- [EXCERPTED DATA]
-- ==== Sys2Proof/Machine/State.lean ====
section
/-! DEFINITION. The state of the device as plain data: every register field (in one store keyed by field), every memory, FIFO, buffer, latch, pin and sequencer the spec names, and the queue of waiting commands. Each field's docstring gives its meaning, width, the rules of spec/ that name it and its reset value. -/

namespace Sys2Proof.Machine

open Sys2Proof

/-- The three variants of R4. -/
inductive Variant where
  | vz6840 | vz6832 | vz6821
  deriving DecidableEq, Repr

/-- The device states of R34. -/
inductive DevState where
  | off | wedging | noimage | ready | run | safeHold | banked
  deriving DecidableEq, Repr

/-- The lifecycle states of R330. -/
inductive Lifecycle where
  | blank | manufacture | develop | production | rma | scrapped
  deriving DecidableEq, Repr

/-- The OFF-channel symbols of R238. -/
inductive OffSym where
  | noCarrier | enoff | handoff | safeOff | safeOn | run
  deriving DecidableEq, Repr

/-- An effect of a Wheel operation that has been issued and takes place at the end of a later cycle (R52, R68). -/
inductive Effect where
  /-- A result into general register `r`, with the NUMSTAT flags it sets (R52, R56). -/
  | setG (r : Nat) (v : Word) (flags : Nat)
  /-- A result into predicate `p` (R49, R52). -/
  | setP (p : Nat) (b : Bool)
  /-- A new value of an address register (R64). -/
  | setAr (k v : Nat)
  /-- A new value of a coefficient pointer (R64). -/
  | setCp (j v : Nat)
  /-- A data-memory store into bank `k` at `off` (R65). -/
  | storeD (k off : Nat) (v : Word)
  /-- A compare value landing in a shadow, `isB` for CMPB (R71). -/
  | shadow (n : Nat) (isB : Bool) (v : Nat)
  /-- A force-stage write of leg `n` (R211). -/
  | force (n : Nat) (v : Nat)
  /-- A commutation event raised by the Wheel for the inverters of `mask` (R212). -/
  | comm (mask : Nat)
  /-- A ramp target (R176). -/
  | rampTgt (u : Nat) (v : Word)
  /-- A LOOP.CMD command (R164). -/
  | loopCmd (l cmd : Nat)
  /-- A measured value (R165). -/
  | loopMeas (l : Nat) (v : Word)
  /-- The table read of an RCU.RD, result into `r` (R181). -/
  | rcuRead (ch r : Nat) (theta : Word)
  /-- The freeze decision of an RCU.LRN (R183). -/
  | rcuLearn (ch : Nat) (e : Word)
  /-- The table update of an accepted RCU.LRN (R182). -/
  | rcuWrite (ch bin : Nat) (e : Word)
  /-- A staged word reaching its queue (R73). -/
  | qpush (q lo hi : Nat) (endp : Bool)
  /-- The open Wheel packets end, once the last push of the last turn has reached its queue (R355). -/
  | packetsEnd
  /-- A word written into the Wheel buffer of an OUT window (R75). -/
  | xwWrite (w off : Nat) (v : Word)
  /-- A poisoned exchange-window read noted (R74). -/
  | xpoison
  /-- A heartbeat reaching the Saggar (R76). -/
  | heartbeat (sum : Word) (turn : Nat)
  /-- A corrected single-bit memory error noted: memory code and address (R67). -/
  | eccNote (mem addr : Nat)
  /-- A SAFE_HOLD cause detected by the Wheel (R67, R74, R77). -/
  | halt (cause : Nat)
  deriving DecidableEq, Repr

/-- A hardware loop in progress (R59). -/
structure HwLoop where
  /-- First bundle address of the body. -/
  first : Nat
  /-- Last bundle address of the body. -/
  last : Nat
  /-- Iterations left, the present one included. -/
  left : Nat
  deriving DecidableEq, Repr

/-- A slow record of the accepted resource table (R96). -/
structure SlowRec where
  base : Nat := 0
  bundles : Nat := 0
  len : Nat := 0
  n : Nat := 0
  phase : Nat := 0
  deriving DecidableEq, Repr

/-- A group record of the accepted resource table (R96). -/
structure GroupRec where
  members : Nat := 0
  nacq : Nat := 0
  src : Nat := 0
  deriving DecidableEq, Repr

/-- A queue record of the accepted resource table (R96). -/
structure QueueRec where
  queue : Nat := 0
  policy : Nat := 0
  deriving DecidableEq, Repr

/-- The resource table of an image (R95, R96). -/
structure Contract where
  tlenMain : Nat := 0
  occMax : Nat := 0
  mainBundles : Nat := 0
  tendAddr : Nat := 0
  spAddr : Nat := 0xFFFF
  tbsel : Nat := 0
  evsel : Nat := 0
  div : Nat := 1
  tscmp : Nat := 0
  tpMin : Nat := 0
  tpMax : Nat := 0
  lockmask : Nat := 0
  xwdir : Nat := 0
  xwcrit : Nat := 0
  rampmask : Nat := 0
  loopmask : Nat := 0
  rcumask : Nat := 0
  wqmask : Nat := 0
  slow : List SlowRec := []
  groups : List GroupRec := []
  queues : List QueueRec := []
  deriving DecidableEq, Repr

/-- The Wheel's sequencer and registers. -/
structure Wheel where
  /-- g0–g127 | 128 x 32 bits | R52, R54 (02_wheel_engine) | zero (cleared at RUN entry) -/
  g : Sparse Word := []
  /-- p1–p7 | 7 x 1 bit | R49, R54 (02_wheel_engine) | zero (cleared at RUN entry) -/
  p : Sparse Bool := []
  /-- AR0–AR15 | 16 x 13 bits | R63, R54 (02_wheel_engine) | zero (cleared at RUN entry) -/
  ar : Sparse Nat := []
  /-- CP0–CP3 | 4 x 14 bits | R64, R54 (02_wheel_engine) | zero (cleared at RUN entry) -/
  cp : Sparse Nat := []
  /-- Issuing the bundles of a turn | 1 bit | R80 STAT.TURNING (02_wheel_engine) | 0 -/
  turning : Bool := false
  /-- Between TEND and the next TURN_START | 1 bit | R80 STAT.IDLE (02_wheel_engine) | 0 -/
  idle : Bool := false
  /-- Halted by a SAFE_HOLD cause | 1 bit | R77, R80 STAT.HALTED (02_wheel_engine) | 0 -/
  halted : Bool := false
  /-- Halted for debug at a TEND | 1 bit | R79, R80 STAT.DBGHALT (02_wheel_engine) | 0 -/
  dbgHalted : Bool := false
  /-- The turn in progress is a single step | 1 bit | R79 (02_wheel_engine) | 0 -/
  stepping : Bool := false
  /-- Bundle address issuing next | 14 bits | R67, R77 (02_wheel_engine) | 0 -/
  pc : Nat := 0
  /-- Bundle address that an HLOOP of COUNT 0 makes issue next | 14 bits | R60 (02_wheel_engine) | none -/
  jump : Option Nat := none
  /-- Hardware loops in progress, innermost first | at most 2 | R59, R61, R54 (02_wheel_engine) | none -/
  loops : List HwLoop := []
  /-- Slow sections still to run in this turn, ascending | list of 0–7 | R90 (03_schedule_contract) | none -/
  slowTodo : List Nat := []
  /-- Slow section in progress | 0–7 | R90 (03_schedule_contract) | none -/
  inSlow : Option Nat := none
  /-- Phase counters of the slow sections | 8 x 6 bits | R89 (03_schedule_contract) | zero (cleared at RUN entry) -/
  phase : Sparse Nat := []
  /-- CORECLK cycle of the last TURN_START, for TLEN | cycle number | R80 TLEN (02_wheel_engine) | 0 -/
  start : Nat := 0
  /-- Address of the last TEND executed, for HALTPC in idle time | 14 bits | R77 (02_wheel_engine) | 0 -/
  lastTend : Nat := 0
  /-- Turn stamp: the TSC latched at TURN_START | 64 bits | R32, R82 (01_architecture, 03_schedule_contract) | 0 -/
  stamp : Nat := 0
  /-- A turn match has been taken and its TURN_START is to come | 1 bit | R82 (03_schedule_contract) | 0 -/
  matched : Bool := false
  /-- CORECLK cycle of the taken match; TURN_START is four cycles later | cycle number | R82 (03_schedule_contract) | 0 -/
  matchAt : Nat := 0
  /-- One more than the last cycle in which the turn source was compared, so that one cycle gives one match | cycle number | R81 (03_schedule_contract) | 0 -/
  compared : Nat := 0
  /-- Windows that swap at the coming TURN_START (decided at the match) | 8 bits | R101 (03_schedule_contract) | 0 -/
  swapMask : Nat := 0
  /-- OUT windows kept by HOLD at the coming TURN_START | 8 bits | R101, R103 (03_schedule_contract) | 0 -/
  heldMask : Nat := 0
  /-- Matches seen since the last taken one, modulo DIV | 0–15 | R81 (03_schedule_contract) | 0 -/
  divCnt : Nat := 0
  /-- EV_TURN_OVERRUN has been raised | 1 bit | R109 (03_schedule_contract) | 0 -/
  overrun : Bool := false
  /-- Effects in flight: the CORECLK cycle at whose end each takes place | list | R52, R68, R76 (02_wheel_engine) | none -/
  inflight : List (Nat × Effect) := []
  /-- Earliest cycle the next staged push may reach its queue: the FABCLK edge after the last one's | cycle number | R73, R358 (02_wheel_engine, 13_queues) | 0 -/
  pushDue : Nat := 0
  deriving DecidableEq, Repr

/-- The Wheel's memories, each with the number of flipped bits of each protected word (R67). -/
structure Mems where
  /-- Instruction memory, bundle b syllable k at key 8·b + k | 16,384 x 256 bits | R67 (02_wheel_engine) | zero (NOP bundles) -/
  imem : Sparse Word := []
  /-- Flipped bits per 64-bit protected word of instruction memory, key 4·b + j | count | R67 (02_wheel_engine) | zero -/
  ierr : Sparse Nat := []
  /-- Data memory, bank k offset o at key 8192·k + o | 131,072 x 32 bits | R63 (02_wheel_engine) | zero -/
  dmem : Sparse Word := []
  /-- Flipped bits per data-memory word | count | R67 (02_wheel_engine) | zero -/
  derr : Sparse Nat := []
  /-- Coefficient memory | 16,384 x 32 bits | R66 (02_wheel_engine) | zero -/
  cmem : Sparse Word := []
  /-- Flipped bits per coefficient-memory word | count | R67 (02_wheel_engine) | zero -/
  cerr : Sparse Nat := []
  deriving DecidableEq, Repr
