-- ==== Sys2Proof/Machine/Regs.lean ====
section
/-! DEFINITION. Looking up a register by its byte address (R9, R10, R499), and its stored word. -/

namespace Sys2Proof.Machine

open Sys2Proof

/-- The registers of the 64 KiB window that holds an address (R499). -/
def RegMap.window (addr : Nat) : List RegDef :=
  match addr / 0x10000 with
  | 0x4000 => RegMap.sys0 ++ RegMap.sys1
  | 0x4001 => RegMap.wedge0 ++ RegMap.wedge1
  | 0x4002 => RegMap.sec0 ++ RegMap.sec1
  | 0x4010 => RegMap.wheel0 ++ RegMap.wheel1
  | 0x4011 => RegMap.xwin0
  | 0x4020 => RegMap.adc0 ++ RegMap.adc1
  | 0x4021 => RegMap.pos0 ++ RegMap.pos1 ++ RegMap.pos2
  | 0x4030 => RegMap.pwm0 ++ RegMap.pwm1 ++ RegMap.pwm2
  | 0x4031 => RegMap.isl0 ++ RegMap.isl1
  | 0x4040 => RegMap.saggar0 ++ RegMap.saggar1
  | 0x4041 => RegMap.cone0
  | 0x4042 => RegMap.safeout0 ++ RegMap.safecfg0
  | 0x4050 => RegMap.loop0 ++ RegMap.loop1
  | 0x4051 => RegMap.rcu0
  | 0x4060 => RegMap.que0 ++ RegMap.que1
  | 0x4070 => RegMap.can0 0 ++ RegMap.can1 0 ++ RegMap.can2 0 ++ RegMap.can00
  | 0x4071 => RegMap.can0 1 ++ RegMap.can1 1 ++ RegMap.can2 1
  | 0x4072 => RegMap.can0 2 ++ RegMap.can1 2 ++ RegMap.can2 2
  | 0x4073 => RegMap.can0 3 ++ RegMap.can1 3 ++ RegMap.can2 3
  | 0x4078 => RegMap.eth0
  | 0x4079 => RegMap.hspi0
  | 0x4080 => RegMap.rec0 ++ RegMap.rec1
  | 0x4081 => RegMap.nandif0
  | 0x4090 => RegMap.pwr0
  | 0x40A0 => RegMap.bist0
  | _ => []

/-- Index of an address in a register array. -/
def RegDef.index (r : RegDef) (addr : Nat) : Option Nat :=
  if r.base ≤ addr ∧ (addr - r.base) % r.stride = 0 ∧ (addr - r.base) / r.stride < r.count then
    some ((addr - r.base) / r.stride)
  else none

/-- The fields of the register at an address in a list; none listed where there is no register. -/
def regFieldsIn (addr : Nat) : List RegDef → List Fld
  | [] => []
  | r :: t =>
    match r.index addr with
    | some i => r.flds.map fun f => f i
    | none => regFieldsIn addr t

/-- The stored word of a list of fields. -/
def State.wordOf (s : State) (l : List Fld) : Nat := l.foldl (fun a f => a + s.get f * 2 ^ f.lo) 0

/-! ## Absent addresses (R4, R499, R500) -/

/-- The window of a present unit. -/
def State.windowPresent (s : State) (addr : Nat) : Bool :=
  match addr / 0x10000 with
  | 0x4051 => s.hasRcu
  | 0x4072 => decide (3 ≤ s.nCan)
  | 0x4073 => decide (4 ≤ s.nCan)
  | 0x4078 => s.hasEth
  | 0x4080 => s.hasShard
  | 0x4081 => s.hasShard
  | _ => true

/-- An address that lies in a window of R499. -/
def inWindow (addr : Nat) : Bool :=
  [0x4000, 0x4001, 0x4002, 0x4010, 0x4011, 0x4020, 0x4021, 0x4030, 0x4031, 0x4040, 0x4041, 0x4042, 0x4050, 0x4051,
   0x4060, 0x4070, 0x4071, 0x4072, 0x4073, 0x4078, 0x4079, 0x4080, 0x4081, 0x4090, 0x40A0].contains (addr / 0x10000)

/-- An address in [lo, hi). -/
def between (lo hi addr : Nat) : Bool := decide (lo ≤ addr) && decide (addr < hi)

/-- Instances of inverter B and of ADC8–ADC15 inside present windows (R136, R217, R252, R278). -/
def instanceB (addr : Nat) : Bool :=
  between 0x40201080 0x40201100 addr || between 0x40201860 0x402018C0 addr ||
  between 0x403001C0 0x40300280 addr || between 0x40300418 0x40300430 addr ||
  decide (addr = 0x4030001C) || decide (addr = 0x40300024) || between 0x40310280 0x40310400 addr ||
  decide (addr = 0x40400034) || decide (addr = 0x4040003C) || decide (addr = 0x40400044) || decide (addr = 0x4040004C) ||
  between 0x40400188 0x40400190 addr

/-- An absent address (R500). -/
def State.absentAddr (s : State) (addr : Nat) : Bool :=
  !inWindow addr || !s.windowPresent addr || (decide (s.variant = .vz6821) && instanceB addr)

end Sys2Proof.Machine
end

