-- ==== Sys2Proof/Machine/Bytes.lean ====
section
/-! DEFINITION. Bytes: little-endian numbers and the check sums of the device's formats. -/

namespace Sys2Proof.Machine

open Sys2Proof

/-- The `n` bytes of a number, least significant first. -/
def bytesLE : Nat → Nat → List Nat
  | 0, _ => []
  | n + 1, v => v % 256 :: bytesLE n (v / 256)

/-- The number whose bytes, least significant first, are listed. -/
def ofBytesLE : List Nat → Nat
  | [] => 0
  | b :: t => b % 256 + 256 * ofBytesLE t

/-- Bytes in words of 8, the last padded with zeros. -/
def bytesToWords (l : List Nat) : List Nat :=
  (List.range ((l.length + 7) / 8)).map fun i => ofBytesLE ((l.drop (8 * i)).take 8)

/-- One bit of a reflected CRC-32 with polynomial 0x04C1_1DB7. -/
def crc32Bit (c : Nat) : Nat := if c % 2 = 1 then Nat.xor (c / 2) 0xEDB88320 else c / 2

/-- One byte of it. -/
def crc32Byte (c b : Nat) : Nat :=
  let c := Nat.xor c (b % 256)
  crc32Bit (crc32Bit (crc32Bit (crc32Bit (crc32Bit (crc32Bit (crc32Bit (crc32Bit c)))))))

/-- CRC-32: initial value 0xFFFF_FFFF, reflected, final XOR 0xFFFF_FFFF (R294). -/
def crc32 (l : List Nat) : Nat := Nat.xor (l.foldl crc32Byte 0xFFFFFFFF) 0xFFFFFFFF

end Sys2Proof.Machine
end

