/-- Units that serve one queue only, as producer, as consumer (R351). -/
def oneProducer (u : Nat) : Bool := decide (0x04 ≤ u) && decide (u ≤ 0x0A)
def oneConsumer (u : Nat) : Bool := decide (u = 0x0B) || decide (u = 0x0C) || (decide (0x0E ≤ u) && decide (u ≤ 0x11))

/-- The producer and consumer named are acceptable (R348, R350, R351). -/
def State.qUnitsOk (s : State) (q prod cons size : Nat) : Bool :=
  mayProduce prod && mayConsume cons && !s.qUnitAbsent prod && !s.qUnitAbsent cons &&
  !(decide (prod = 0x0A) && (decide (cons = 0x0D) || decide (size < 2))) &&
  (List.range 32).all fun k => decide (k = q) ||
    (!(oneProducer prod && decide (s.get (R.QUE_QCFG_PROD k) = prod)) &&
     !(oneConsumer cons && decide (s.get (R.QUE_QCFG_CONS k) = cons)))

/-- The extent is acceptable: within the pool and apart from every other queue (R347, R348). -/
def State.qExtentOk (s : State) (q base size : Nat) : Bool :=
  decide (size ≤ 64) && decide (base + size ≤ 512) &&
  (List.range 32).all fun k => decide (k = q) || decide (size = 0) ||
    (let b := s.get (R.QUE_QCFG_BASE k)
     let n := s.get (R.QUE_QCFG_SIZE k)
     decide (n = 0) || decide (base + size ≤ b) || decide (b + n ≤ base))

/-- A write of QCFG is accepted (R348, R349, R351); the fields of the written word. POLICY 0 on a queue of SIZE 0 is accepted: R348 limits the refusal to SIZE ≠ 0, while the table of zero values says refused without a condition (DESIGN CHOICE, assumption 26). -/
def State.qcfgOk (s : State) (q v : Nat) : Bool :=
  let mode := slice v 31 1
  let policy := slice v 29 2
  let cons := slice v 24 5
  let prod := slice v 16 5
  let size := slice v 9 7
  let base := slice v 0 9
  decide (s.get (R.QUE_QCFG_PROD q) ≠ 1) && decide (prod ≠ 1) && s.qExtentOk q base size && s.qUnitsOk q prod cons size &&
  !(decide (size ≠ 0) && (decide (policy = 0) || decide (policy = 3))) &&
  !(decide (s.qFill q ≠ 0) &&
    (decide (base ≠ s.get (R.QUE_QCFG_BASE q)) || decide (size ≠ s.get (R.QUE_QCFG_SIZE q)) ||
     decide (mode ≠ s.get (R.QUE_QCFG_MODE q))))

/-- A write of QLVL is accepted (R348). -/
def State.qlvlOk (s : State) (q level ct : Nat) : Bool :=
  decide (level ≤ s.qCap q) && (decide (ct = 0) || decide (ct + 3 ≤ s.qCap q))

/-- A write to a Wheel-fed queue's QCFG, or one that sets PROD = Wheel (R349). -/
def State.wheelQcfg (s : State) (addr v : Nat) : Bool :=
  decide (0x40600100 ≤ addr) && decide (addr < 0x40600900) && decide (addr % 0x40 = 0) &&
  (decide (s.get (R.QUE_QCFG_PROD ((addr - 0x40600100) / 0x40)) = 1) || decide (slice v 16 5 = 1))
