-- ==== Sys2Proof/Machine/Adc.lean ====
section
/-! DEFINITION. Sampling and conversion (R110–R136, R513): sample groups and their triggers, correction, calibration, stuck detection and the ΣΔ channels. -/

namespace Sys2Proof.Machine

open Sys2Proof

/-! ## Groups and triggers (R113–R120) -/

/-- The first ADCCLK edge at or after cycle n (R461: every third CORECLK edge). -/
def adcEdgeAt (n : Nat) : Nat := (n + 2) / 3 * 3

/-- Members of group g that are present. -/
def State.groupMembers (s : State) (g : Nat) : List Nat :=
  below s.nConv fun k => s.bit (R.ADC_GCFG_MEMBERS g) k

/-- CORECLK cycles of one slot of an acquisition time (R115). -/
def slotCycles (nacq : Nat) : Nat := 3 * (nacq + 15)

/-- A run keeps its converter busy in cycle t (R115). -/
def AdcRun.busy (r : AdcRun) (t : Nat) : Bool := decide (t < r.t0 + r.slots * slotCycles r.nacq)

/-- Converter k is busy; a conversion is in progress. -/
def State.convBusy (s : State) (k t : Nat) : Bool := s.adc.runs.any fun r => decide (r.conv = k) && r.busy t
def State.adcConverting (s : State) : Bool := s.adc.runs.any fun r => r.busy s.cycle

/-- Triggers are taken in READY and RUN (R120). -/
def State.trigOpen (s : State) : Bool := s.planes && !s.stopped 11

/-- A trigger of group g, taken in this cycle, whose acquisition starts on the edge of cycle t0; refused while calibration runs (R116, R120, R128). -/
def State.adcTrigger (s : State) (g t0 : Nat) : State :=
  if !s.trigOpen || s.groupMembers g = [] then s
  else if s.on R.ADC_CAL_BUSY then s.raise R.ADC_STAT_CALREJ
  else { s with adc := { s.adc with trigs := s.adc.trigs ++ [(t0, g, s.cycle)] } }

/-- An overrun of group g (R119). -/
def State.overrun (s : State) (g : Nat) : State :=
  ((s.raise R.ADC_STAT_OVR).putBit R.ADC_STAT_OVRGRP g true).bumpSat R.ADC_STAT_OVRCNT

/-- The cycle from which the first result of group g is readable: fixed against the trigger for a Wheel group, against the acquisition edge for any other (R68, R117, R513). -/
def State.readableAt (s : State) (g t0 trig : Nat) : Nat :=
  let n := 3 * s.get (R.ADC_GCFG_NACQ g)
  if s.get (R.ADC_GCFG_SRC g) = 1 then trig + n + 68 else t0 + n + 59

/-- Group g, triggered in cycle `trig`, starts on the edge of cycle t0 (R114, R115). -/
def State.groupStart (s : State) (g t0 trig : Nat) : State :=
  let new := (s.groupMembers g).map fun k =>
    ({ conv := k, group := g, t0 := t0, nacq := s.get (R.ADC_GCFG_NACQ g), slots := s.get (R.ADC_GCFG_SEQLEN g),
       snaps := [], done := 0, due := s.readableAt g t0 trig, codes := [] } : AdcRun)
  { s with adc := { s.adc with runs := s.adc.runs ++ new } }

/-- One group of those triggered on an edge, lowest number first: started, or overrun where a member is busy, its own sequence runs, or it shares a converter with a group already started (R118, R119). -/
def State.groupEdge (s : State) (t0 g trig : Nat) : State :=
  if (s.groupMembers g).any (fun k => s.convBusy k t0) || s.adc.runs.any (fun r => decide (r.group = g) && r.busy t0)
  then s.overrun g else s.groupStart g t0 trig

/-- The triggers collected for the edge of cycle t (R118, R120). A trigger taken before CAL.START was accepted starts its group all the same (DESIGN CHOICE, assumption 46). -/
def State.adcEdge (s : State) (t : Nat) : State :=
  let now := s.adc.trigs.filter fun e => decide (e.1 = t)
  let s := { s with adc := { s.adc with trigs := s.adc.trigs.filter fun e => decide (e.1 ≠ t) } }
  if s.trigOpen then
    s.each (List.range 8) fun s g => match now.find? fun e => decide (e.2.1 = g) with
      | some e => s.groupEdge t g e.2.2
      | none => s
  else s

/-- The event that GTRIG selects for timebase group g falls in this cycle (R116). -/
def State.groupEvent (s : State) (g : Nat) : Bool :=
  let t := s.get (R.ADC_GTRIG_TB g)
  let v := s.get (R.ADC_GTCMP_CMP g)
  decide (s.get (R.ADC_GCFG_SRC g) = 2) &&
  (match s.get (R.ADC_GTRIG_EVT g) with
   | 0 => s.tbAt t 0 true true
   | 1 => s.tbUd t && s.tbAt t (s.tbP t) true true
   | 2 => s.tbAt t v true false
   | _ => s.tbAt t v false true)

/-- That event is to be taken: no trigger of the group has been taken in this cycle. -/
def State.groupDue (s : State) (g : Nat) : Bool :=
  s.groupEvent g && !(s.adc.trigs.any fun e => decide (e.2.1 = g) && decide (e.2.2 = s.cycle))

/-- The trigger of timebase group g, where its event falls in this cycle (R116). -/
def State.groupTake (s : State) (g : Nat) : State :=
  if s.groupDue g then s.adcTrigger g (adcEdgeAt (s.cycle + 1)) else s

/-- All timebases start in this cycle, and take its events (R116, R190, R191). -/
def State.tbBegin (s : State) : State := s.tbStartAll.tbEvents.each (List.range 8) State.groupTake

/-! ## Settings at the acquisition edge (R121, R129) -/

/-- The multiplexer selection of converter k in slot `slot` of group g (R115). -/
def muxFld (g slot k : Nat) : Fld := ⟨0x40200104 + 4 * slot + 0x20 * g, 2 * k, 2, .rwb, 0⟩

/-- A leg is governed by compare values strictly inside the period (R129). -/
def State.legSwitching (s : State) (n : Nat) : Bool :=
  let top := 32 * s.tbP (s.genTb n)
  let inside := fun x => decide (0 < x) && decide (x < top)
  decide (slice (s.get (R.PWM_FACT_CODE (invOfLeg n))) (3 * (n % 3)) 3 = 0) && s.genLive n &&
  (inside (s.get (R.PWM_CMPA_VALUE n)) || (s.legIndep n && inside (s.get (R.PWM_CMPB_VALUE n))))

- [TASK BRIEF]
A word-for-word copy of the lines above from the one with "ierr : Sparse Nat := []" through the one with "address (R499). -/", inclusive, is the only output wanted.

- [ANSWER TO THIS TASK]
  ierr : Sparse Nat := []
  /-- Data memory, bank k offset o at key 8192·k + o | 131,072 x 32 bits | R63 (02_wheel_engine) | zero -/
  dmem : Sparse Word := []
  /-- Flipped bits per data-memory word | count | R67 (02_wheel_engine) | zero -/
  derr : Sparse Nat := []
  /-- Coefficient memory | 16,384 x 32 bits | R66 (02_wheel_engine) | zero -/
  cmem : Sparse Word := []
  /-- Flipped bits per coefficient-memory word | count | R67 (02_wheel_engine) | zero -/
  cerr : Sparse Nat := []
  deriving DecidableEq, Repr
-- ==== Sys2Proof/Machine/Regs.lean ====
section
/-! DEFINITION. Looking up a register by its byte address (R9, R10, R499), and its stored word. -/

namespace Sys2Proof.Machine

open Sys2Proof

/-- The registers of the 64 KiB window that holds an address (R499). -/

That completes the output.